Genesis 1:3 is interesting in the Hebrew. In the English it appears that the same word is used both times in the phrase, “curse” and “curse.” Two different words are used in the Hebrew. The first word should be translated “the one who treats you lightly/indifferently.” It is not an active cursing it is simply ignoring or treating lightly. Of course, this has ultimate fulfillment in the person who rejects Christ, ignores Christ, who treats the death of Christ lightly. The second “curse” in the phrase is “I will curse” [and bring discipline on them]. Then He says: “And in you all the families of the earth will be blessed.”

So what we see in 12:1-3 are the three great provisions of the Abrahamic covenant. Whenever we think of the Abrahamic covenant we should think of three things: land, seed, and blessing. The covenant is with Abram, not with the Gentiles, but it is through Abram that all the Gentiles will be blessed, and, of course, that comes through the spiritual blessing of the cross. It is through the cross that all are brought to salvation.

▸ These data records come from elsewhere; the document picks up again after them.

/-- DRAM_ROW_SPARE (R360). -/
def execDramRowSpare (s : State) : Res :=
  match s.ev with
  | .dramRowSpare d bank row why =>
    if 32 ≤ d then noObject
    else
      match why with
      | .corrected => .next (s.rowError d bank row)
      | .failed | .copied => .next (s.rowSpared d bank row)
  | _ => .next s

/-- REFRESH_WINDOW_CALIBRATION (R360): a channel's spare data lane is brought in when one of its lanes has failed. -/
def execRefreshWindowCalibration (s : State) : Res :=
  match s.ev with
  | .refreshWindowCalibration d ch failed =>
    let die := s.die d
    if 32 ≤ d ∨ 16 ≤ ch then noObject
    else if failed then .next (s.setDie d { die with dataLanes := insertNat ch die.dataLanes })
    else .next s
  | _ => .next s

end Sys2Proof.Machine
end

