-- ==== Sys2Proof/Machine/Dispatch.lean ====
section
/-! DEFINITION. One arm for each constructor of `Instr`: a direct call of its meaning. -/

namespace Sys2Proof.Machine

open Sys2Proof
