-- ==== Sys2Proof/Certificates/Slice0/Obligations.lean ====
section
/-! DEFINITION. The statements about the model, each with the rule of spec/ that it formalises. -/

open Sys2Proof Sys2Proof.Machine

/-! ## Sequencer: arithmetic, branches and jumps -/

/-- The register and immediate arithmetic words but the divisions (R87, R89, with the ticks of R86): from every state the
word completes, `g[d]` takes the rule's value (g0 takes none), the pc moves on by 4, and nothing else changes: no flag, no
other register, no special register, no memory. g0 reads 0 in every state (R11, R85).
Completes (exec answers a next state): `add`, `sub`, `and`, `or`, `xor`, `andn`, `sll`, `srl`, `sra`, `slt`, `sltn`,
`minn`, `maxn`, `min`, `max`, `mul`, `mulh`, `mulhn`, `clz`, `ctz`, `popc`, `addi`, `andi`, `ori`, `xori`, `slli`,
`srli`, `srai`, `lui`, `slti`, `sltni`. -/
def Obligations.ArithmeticResult : Prop :=
  (∀ s : State, s.g 0 = 0) ∧
  ∀ (s : State) (i : Instr) (d : GReg) (v : Word64) (n : Nat), arithResult s.g i = some (d, v, n) →
    ∃ t, exec i s = .next t ∧ WordDone s t d v n

/-- R88: a division never faults. While the core's divider is free it completes with the rule's value, the borderline
cases among them; it changes its register, the pc and the divider's busy time alone. With the rule's examples, `mulh` and its encoding among them.
Completes (exec answers a next state): `div`, `divn`, `rem`, `remn`. -/
def Obligations.DivisionNeverFaults : Prop :=
  (∀ (s : State) (i : Instr) (d : GReg) (v : Word64), divideResult s.g i = some (d, v) →
    (s.tick < s.me.divBusy → exec i s = .next s) ∧
    (s.me.divBusy ≤ s.tick → ∃ t, exec i s = .next t ∧ OnlyCore s.cur.core s t ∧
      t.me = { s.me.setTask s.cur.slot t.task with divBusy := s.tick + 20 } ∧
      t.task = { s.task with pc := s.task.pc + 4, g := t.task.g, readyAt := s.tick + 20, hold := .none } ∧
      ∀ r, t.g r = if r = d ∧ d ≠ 0 then v else s.g r)) ∧
  (∀ g : GReg → Word64, g 1 = -7 → g 2 = 2 →
    divideResult g (.div 3 1 2) = some (3, -3) ∧ divideResult g (.rem 3 1 2) = some (3, -1)) ∧
  (∀ g : GReg → Word64, g 1 = 0x8000000000000000 → g 2 = 0x8000000000000000 →
    (arithResult g (.mulh 3 1 2)).map (fun x => (x.1, x.2.1)) = some (3, 0x4000000000000000)) ∧
  encode (.mulh 3 1 2) = [0x04611010]

/-- R98: a branch moves the pc by four times its offset when its condition holds and by 4 when it does not, and writes no
register; the encodings of the six words, and of the rule's example.
Completes (exec answers a next state): `beq`, `bne`, `blt`, `bge`, `bltn`, `bgen`. -/
def Obligations.BranchMovesPc : Prop :=
  (∀ (s : State) (i : Instr) (c : Prop) (off : BitVec 16), branchTaken s.g i = some (c, off) →
    ∃ t, exec i s = .next t ∧ OnlyTask s.meRef s t ∧ (∀ r, t.g r = s.g r) ∧
      (c → t.task = { s.task with pc := BitVec.ofInt 64 (s.task.pc.toInt + 4 * off.toInt), readyAt := s.tick + 2,
                                  hold := .none }) ∧
      (¬ c → t.task = { s.task with pc := s.task.pc + 4, readyAt := s.tick + 1, hold := .none })) ∧
  (∀ (a b : GReg) (off : BitVec 16), let low := a.val * 2 ^ 21 + b.val * 2 ^ 16 + off.toNat
    encode (.beq a b off) = [0x17 * 2 ^ 26 + low] ∧ encode (.bne a b off) = [0x18 * 2 ^ 26 + low] ∧
    encode (.blt a b off) = [0x19 * 2 ^ 26 + low] ∧ encode (.bge a b off) = [0x1A * 2 ^ 26 + low] ∧
    encode (.bltn a b off) = [0x1B * 2 ^ 26 + low] ∧ encode (.bgen a b off) = [0x1C * 2 ^ 26 + low]) ∧
  encode (.beq 1 2 2) = [0x5C220002]

/-- R99: `jal` links the next word's address and moves the pc by four times its offset; its encoding, and the
rule's example.
Completes (exec answers a next state): `jal`. -/
def Obligations.JalLinks : Prop :=
  (∀ (s : State) (d : GReg) (off : BitVec 21), ∃ t, exec (.jal d off) s = .next t ∧ OnlyTask s.meRef s t ∧
    t.task = { s.task with pc := BitVec.ofInt 64 (s.task.pc.toInt + 4 * off.toInt), g := t.task.g,
                           readyAt := s.tick + 2, hold := .none } ∧
    ∀ r, t.g r = if r = d ∧ d ≠ 0 then s.task.pc + 4 else s.g r) ∧
  (∀ (d : GReg) (off : BitVec 21), encode (.jal d off) = [0x1D * 2 ^ 26 + d.val * 2 ^ 21 + off.toNat]) ∧
  encode (.jal 31 8) = [0x77E00008]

What we get from the Abrahamic covenant is a synopsis of the rest of the Old Testament. This lays the groundwork for the founding of the nation, the formation of the nation, the preparation of the nation, and then the ultimate fortune of the nation. God will make Abram’s descendants a blessing to all of the other nations.

Abram is called out (Abraham is the covenant name that God gives him; father of the multitude), he marries Sarai but she doesn’t give birth right away and they get impatient. They substitute man’s solution for man’s problems and Hagar has a son, Ishmael, who becomes the father of the Edomites. The seed goes through the promised son, Isaac, who marries Rebekah. They have twins, Esau and Jacob. Isaac is a believer; Ishamel is not a believer, so it is through the line of regeneration that the true nation develops.